I can reveal that Katie Ann has come up with some fab new lifestyle products; she is using Donegal Wool, and she will definitely be going into more homewares.
She also has her made-to-order ‘Carrie’ leather trench, which comes in at €2,368, and shoe fiends can contact Katie Ann via her website to order her mule shoes with vinyl block heels (€699), which come in six colours.
katieannmcguigan.com
Everyday affirmations
Lockdown has sparked some fascinating fashion businesses for us to explore and introduce into our lives and that’s certainly the case with All Things Fiona-Lily.
It’s hard not to be impressed by the sheer drive and determination of Fiona McIntyre (main picture, above), the powerhouse behind this ethical fashion brand and website, which also has its own self-care club, currently for members who come from Ireland, Europe and the United States.

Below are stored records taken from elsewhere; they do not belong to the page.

-- ==== Sys2Proof/Machine/Session.lean ====
section
/-! DEFINITION. Command sessions (R446 to R456): requests accepted and refused, the order in which firmware serves them,
replies made, kept and sent on each transport. -/

namespace Sys2Proof.Machine

/-! ### Names of statuses (R450) -/

def statusName (st : Nat) : String :=
  match st with
  | 0x0000 => "DONE" | 0x0001 => "POSTED" | 0x0002 => "RETRY" | 0x0101 => "UNKNOWN_OPCODE" | 0x0102 => "BAD_LENGTH"
  | 0x0103 => "BAD_PARAMETER" | 0x0104 => "BAD_CHECK" | 0x0105 => "INCOMPLETE" | 0x0106 => "BAD_VERSION"
  | 0x0201 => "PRESENCE_REQUIRED" | 0x0202 => "SEAL_INTACT" | 0x0203 => "AUTHORITY_LOW" | 0x0301 => "BUSY"
  | 0x0302 => "NOT_LEAD" | 0x0303 => "SKIM_EXPIRED" | 0x0304 => "NOT_APPLICABLE" | 0x0401 => "FAR_ERROR"
  | 0x0402 => "FAR_TIMEOUT" | 0x0403 => "ROUTE_MISSING" | _ => "LOCK_HELD"

/-- The statuses whose replies carry data. -/
def carriesData (st : Nat) : Bool := st ≤ 2

/-! ### Sessions (R446) -/

def sessionOf (s : State) (x : Session) : Option SessSt := s.cmd.sessions.find? (fun q => q.sess == x)

/-- At most 8 vehicle-network and 60 train-line sessions. -/
def sessionRoom (s : State) (x : Session) : Bool :=
  let count := fun (f : Session → Bool) => (s.cmd.sessions.filter (fun q => f q.sess)).length
  match x with
  | .vehicle _ _ => count (fun q => match q with | .vehicle _ _ => true | _ => false) < 8
  | .line _ => count (fun q => match q with | .line _ => true | _ => false) < 60
  | _ => true

/-- The session is open, or opens; its last packet comes now. -/
def touchSession (s : State) (x : Session) : State :=
  { s with cmd := { s.cmd with sessions :=
      if (sessionOf s x).isSome then s.cmd.sessions.map (fun q => if q.sess = x then { q with last := s.clk } else q)
      else s.cmd.sessions ++ [⟨x, s.clk, [], [], []⟩] } }

def adjSession (s : State) (x : Session) (f : SessSt → SessSt) : State :=
  { s with cmd := { s.cmd with sessions := s.cmd.sessions.map (fun q => if q.sess = x then f q else q) } }

/-- The channel that stands for a session as initiator (R225): the host's, the service port's, the management core's for
the vehicle network, its own for a train-line session (log entry 65). -/
def initiatorOf (s : State) : Session → Nat
  | .host => channelOf s 2
  | .service => channelOf s 3
  | .vehicle _ _ => channelOf s 1
  | .line c => c

/-! ### Replies (R449, R471) -/

/-- A reply: bytes 0 to 6 of the request's header with `REPLY` set and their reserved bits zero (R8; log entry 143), the
status, the data padded to a multiple of 4. -/
def replyOf (head : Bytes) (st : Nat) (data : Bytes) : Bytes :=
  let params := be 2 st ++ zeros 2 ++ fit data ((data.length + 3) / 4 * 4)
  let h := fit head 5 ++ [((head.getD 5 0) &&& 0x40) ||| 0x80, 0] ++ be 2 params.length ++ zeros 3
  h ++ be 4 (crc32 (h ++ params)) ++ params

def headOf (p : Packet) : Bytes := be 1 (16 + p.cls) ++ be 2 p.opcode ++ be 2 p.seq ++ [p.flags] ++ zeros 1

def replyStatus (r : Bytes) : Nat := field r 16 2
def replyData (r : Bytes) : Bytes := r.drop 20

/-- The reply window takes a reply, or the queue behind it (R471). -/
def placeReply (s : State) (r : Bytes) : State :=
  if s.host.replyHeld then { s with host := { s.host with replyQueue := s.host.replyQueue ++ [r] } }
  else raiseInt { s with host := { s.host with
    replyHeld := true, replyLength := r.length
    replyWin := Mem.writeN [] 0 r } } 0

/-- A message of at most 16 fragments of 2,012 body bytes (R49, R459). -/
def fragments (b : Bytes) : List Bytes := partsOf 2012 b

/-- The longest message that one grant carries: `MAX_GRANT` in whole 2,048-byte multiples (R231). -/
def messageLimit (s : State) : Nat := grantBudget (sched s 22 2 65535 / 2048 * 2048)

/-- A command reply to a train-line session; one too long for a message becomes `BAD_LENGTH` without data (R231, R459). -/
def lineReply (s : State) (chan tag : Nat) (r : Bytes) : State :=
  let msg := fun (b : Bytes) =>
    ({ source := channelOf s 1, destSlot := channelSlot chan, destUnit := channelUnit chan + 1, kind := 8, tag := tag,
       bodies := fragments (be 2 chan ++ zeros 2 ++ b), notBefore := none, deadline := none } : QMsg)
  let m := msg r
  queueMsg s (if messageLimit s < msgWire m then msg (replyOf (r.take 7) stBadLength []) else m)

/-- The reply of a monitor's command: data lines, the status line and the prompt (R496). A replay's tag is kept until its
result can be collected (R501). -/
def monitorReply (s : State) (r : Bytes) : State :=
  let st := replyStatus r
  if st = stRetry then { s with mon := { s.mon with wait := some (field (replyData r) 0 2) } }
  else
  let s1 := if carriesData st then
    printLine { s with out := s.out ++ [Out.monitorData (field r 1 2) (replyData r)] } "ok"
    else printLine s ("err " ++ statusName st)
  sendPrompt { s1 with mon := { s1.mon with busy := false, wait := none } }

/-- A reply leaves on its session's transport. A packet of the service port carries tag 1 when the monitor made it from a
text line; a packet-mode reply after packet mode has ended is discarded (R500). A TRDP request's session and reply
ComId are held in its tag. -/
def sendReply (s : State) (x : Session) (tag : Nat) (r : Bytes) : State :=
  match x with
  | .host => placeReply s r
  | .service =>
    if tag = 1 then monitorReply s r
    else if s.mon.packetMode then emit s [Out.monitor ([0xA5, 0x5A] ++ r)] else s
  | .vehicle ip _ =>
    sendMd s 0x4D70 (tag % 4294967296) ip (tag / 4294967296) 0 r
  | .line c => lineReply s c tag r

/-- A refusal before the packet is accepted, unless `QUIET` suppresses it. -/
def refuse (s : State) (x : Session) (tag : Nat) (head : Bytes) (st : Nat) : State :=
  if (head.getD 5 0).getLsbD 6 then s else sendReply s x tag (replyOf head st [])

/-- A served request's reply: kept with the last 8 of its session when firmware served it, and sent unless `QUIET` is set
(R456). -/
def reply (s : State) (p : Packet) (st : Nat) (data : Bytes) : State :=
  let r := replyOf (headOf p) st data
  let s1 := if hardwareServed p.opcode then s
    else adjSession s p.sess (fun q => { q with kept := lastN 8 (q.kept ++ [⟨p.seq, p.check, r, s.clk⟩]) })
  if pkQuiet p then s1 else sendReply s1 p.sess p.tag r

/-! ### Classes (R446, R452) -/

/-- The ceiling of every transport: operate at least, else the unit's presence authority. -/
def ceiling (s : State) : Nat := max 1 (presenceClass s.pres)

/-- An entry that differs from another only in `ENABLE`, bit `k` of byte `o`. -/
def onlyEnable (o k : Nat) (a b : Bytes) : Bool :=
  a.length == b.length && ((List.range a.length).all (fun i =>
    if i = o then setBit (a.getD i 0) k false == setBit (b.getD i 0) k false else a.getD i 0 == b.getD i 0))

/-- Byte and bit of `ENABLE` in a route entry (R199). -/
def routeEnable : Nat × Nat := (7, 0)

/-- The class that a request needs (R458): some opcodes need more or less by what they ask for. -/
def classNeeded (s : State) (r : OpSpec) (p : Packet) : Nat :=
  let data := (pkItem p tData).getD []
  match r.op with
  | 0x0302 =>
    let es := (List.range (data.length / 36)).map (fun i => (field data (36 * i) 4, bslice data (36 * i + 4) 32))
    if data.length % 36 = 0 ∧ 0 < es.length ∧ es.all (fun e => onlyEnable routeEnable.1 routeEnable.2 (entryAt s e.1) e.2) then 2 else 3
  | 0x0503 => if pkNum p tMode 0 = 1 then 3 else 2
  | 0x0A15 => if pkNum p tMode 0 = 1 then 4 else 3
  | 0x0B03 => if onlyEnable 0 0 (chanSt s (pkNum p tIndex 0)).entry data then 2 else 3
  | 0x0D02 =>
    let e := entryAt s (pkNum p tRoute 0)
    if rDomain e ≠ 8 ∧ rEnabled e ∧ sideEffects s (farKey e) then 1 else 0
  | _ => r.cls

/-- The status with which a class is refused (R452). -/
def classRefusal (s : State) (cls need : Nat) : Option Nat :=
  if cls < need then some stAuthorityLow
  else if (cls = 3 ∨ need = 3) ∧ !s.pres.sealOpen then some stSealIntact
  else if ceiling s < cls then some stPresenceRequired
  else none

/-- The opcodes that an unconfigured unit serves (R508). -/
def unconfiguredOpcode (op : Nat) : Bool :=
  op == 0x0101 || op == 0x0102 || op / 256 == 9 || op / 256 == 0x0A

/-- The checks of R451 from authority on; none when the request is accepted. -/
def requestRefusal (s : State) (r : OpSpec) (p : Packet) : Option Nat :=
  match classRefusal s p.cls (classNeeded s r p) with
  | some st => some st
  | none =>
    if !itemsOk r p.items then some stBadParameter
    else if s.cfg.isNone ∧ !unconfiguredOpcode p.opcode then some stNotApplicable
    else none

/-! ### Acceptance (R451, R454, R456) -/

/-- Requests of a session that firmware has not served. -/
def firmwareQueue (q : SessSt) : List Packet := q.queue.filter (fun p => !hardwareServed p.opcode)

/-- A skim or descriptor read that names the current skim (R181, R183). -/
def namesCurrent (s : State) (p : Packet) : Bool :=
  (p.opcode == 0x0201 || p.opcode == 0x0203) && (pkItem p tSkim).isNone && (pkItem p tPin).isNone && !s.skim.retained.isEmpty

/-- A request with a known opcode is refused, answered from a kept reply, or queued. -/
def acceptRequest (s : State) (r : OpSpec) (p : Packet) : State :=
  if (sessionOf s p.sess).isNone ∧ !sessionRoom s p.sess then
    refuse s p.sess p.tag (headOf p) ((requestRefusal s r p).getD stBusy)
  else
    let s := touchSession s p.sess
    let q := (sessionOf s p.sess).getD ⟨p.sess, s.clk, [], [], []⟩
    let old := if hardwareServed p.opcode then none
      else q.kept.find? (fun k => k.seq == p.seq && k.check == p.check && s.clk < k.at_ + 5000000000)
    match old with
    | some k => if pkQuiet p then s else sendReply s p.sess p.tag k.reply
    | none =>
      match requestRefusal s r p with
      | some st => refuse s p.sess p.tag (headOf p) st
      | none =>
        if !hardwareServed p.opcode ∧ 8 ≤ (firmwareQueue q).length then refuse s p.sess p.tag (headOf p) stBusy
        else adjSession s p.sess (fun q => { q with
          queue := q.queue ++ [p], reads := if namesCurrent s p then q.reads ++ [(p, skimNow s)] else q.reads })

/-- A packet arrives as bytes from a session, with the tag its reply carries; `quiet` takes `QUIET` as set (R446, R451).
A discarded reply counts on a counter of 32 bits (log entry 170). -/
def acceptBytes (s : State) (x : Session) (tag : Nat) (quiet : Bool) (b : Bytes) : State :=
  if b.length < 16 then s
  else if bitOf (field b 5 1) 7 then { s with cmd := { s.cmd with discarded := count32 s.cmd.discarded } }
  else
    let flags := if quiet then (b.getD 5 0) ||| 0x40 else b.getD 5 0
    let head := splice (b.take 7) 5 [flags]
    let plen := field b 7 2
    let op := field b 1 2
    if b.length ≠ 16 + plen ∨ 16384 < plen then refuse s x tag head stBadLength
    else if field b 12 4 ≠ crc32 (b.take 12 ++ b.drop 16) then refuse s x tag head stBadCheck
    else if field b 0 1 / 16 ≠ 1 then refuse s x tag head stBadVersion
    else match opSpec op with
      | none => refuse s x tag head stUnknownOpcode
      | some r =>
        let items := parseItems 4096 (b.drop 16)
        let p : Packet := { sess := x, cls := field b 0 1 % 16, opcode := op, seq := field b 3 2, flags := flags,
                            items := items.getD [⟨0xFFFF, []⟩], check := field b 12 4, tag := tag }
        acceptRequest s r p

/-! ### Serving (R454, R455) -/

/-- Sessions in the order in which firmware takes them: H, M, the vehicle network by opening, train-line by endpoint. -/
def sessionOrder (s : State) : List SessSt :=
  let l := s.cmd.sessions
  let line := l.filterMap (fun q => match q.sess with | .line c => some (c % 256, q) | _ => none)
  l.filter (fun q => q.sess == .host) ++ l.filter (fun q => q.sess == .service) ++
    l.filter (fun q => match q.sess with | .vehicle _ _ => true | _ => false) ++
    (List.range 256).flatMap (fun e => (line.filter (fun x => x.1 == e)).map (·.2))

/-- The packet that firmware serves next: the head of the first session after the one served last, round robin. -/
def nextPacket (s : State) : Option Packet :=
  let l := sessionOrder s
  let after := (l.dropWhile (fun q => some q.sess != s.cmd.turn)).drop 1
  (after ++ l).findSome? (fun q => (firmwareQueue q).head?)

def isQueued (s : State) (p : Packet) : Bool := (sessionOf s p.sess).any (fun q => q.queue.contains p)

/-- The packet leaves its session's queue; what was the current skim at its acceptance goes with it. -/
def takePacket (s : State) (p : Packet) : State :=
  let at_ := (sessionOf s p.sess).bind (fun q => (q.reads.find? (fun x => x.1 == p)).map (·.2))
  let s1 := adjSession s p.sess (fun q => { q with
    queue := dropOne p q.queue
    reads := match q.reads.find? (fun x => x.1 == p) with | none => q.reads | some x => dropOne x q.reads })
  { s1 with cmd := { s1.cmd with
      servedSkim := at_
      turn := if hardwareServed p.opcode then s1.cmd.turn else some p.sess } }

/-- The state after the packet's acceptance: a packet that does not wait yet is offered to its session. -/
def offered (op : Nat) (p : Packet) (s : State) : State :=
  if isQueued s p then s
  else match opSpec op with
    | none => s
    | some r => acceptRequest s r p

/-- A packet that waits is next: a hardware-served one at once, another at its session's turn (R455). -/
def isNext (op : Nat) (p : Packet) (s : State) : Bool :=
  isQueued s p && (if hardwareServed op then true else nextPacket s == some p)

/-- An opcode's row: the packet is accepted first if no transport has queued it, and served when its turn has come. -/
def serve (op : Nat) (p : Packet) (act : State → State) (s : State) : State :=
  if p.opcode ≠ op ∨ !managing s then s
  else if isNext op p (offered op p s) then act (takePacket (offered op p s) p)
  else offered op p s

/-! ### Sessions and kept replies end (R446, R456) -/

/-- SESSION_IDLE: nothing for 10 s. -/
def execSessionIdle (sess : Session) (s : State) : Res :=
  .next (match sessionOf s sess with
    | none => s
    | some q =>
      if q.last + 10000000000 ≤ s.clk then
        { s with cmd := { s.cmd with
            sessions := s.cmd.sessions.filter (fun x => x.sess != sess)
            turn := if s.cmd.turn = some sess then none else s.cmd.turn } }
      else s)

/-- REPLY_KEEP_EXPIRY: a kept reply is forgotten after 5 s. -/
def execReplyKeepExpiry (sess : Session) (seq : Nat) (s : State) : Res :=
  .next (adjSession s sess (fun q =>
    { q with kept := q.kept.filter (fun k => k.seq != seq || s.clk < k.at_ + 5000000000) }))

end Sys2Proof.Machine
end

Fiona moved to Co Donegal in 2014 with her son, Max, to open a zero-waste coffee shop. All Things Fiona-Lily (ATFL) was initially a sideline, but when the coffee shop had to close down due to Covid-19 restrictions, the fashion line became her full-time job. Fiona wasn’t without experience, having worked in visual merchandising in Dublin for over a decade.
Fiona sources end-of-line fabric from different warehouses and saves unused clothing from heading to landfill. But the ATFL business model Fiona has built up is so much more than just rescuing fabric from landfill.
She transforms the stock into colourful sweatshirts in bright and bold colours with positive quotes emblazoned across the front, including the affirmation “Stay Hopeful” — but over the last year, Fiona has built up a community through her website, and posts about helping to break the stigma around mental health.
It’s an issue Fiona knows about only too well, having suffered her own personal battles with anxiety and depression.
When the single mum started to research therapies for herself and her son, she came across CBT and colour therapy — how colour can positively affect our mood levels.
“Colour can greatly influence human emotion and behaviour, and it has become such a huge part of my life, and my son Max’s life, and I wanted to use this within my designs and the colour palette of the brand,” says Fiona.
The first quotes she used were the daily affirmations that herself and Max would say in the mirror every day, like “Be Kind”, “Stay Hopeful” and “You Make a Difference”.
The brand name is a nod to Fiona’s maternal grandmother, Lily, from Drimnagh in Dublin, who was a dressmaker in the 1940s and 1950s. Lily is also Fiona’s middle name.
The current range includes slogan crewnecks in a variety of colours (€40), “Self Love Club” tees (€18), “Be Kind” socks (€5), a creative kindness journal (€12), positive prints and ATFL pendants (€5), “Do-You” lists (€10) and Fiona’s hand-poured crystal candles (€16), which are coming back into stock soon.
A new range of reworked crewnecks is made from faulty batch stock and, instead of repairing the sleeves, Fiona replaces them with other ones in different colours, and prints on her favourite slogans.
This range, called To:Me, will launch on Valentine’s Day.
allthingsfionalily.com
Florals for the face
Susannagh Grogan has brought great artistry to her gorgeous silk scarves with flowers that she paints at her Killiney studio in a variety of mesmerising colours. It was only a matter of time before she transferred this love of botanicals to face masks.
Susannagh has a range of cotton masks with embroidered flowers and tiny bead details (above) in shades of lilac, navy, yellow and green. They sell for €30, and this month sees the arrival of new colourways in her popular bee mask.
I’m sure this genre of mask will become increasingly desirable, especially given the publicity around Dr Jill Biden’s inaugural mask and matching evening outfit, featuring delicate needlework by Dubliner Laura Weber of the New York Embroidery Studio.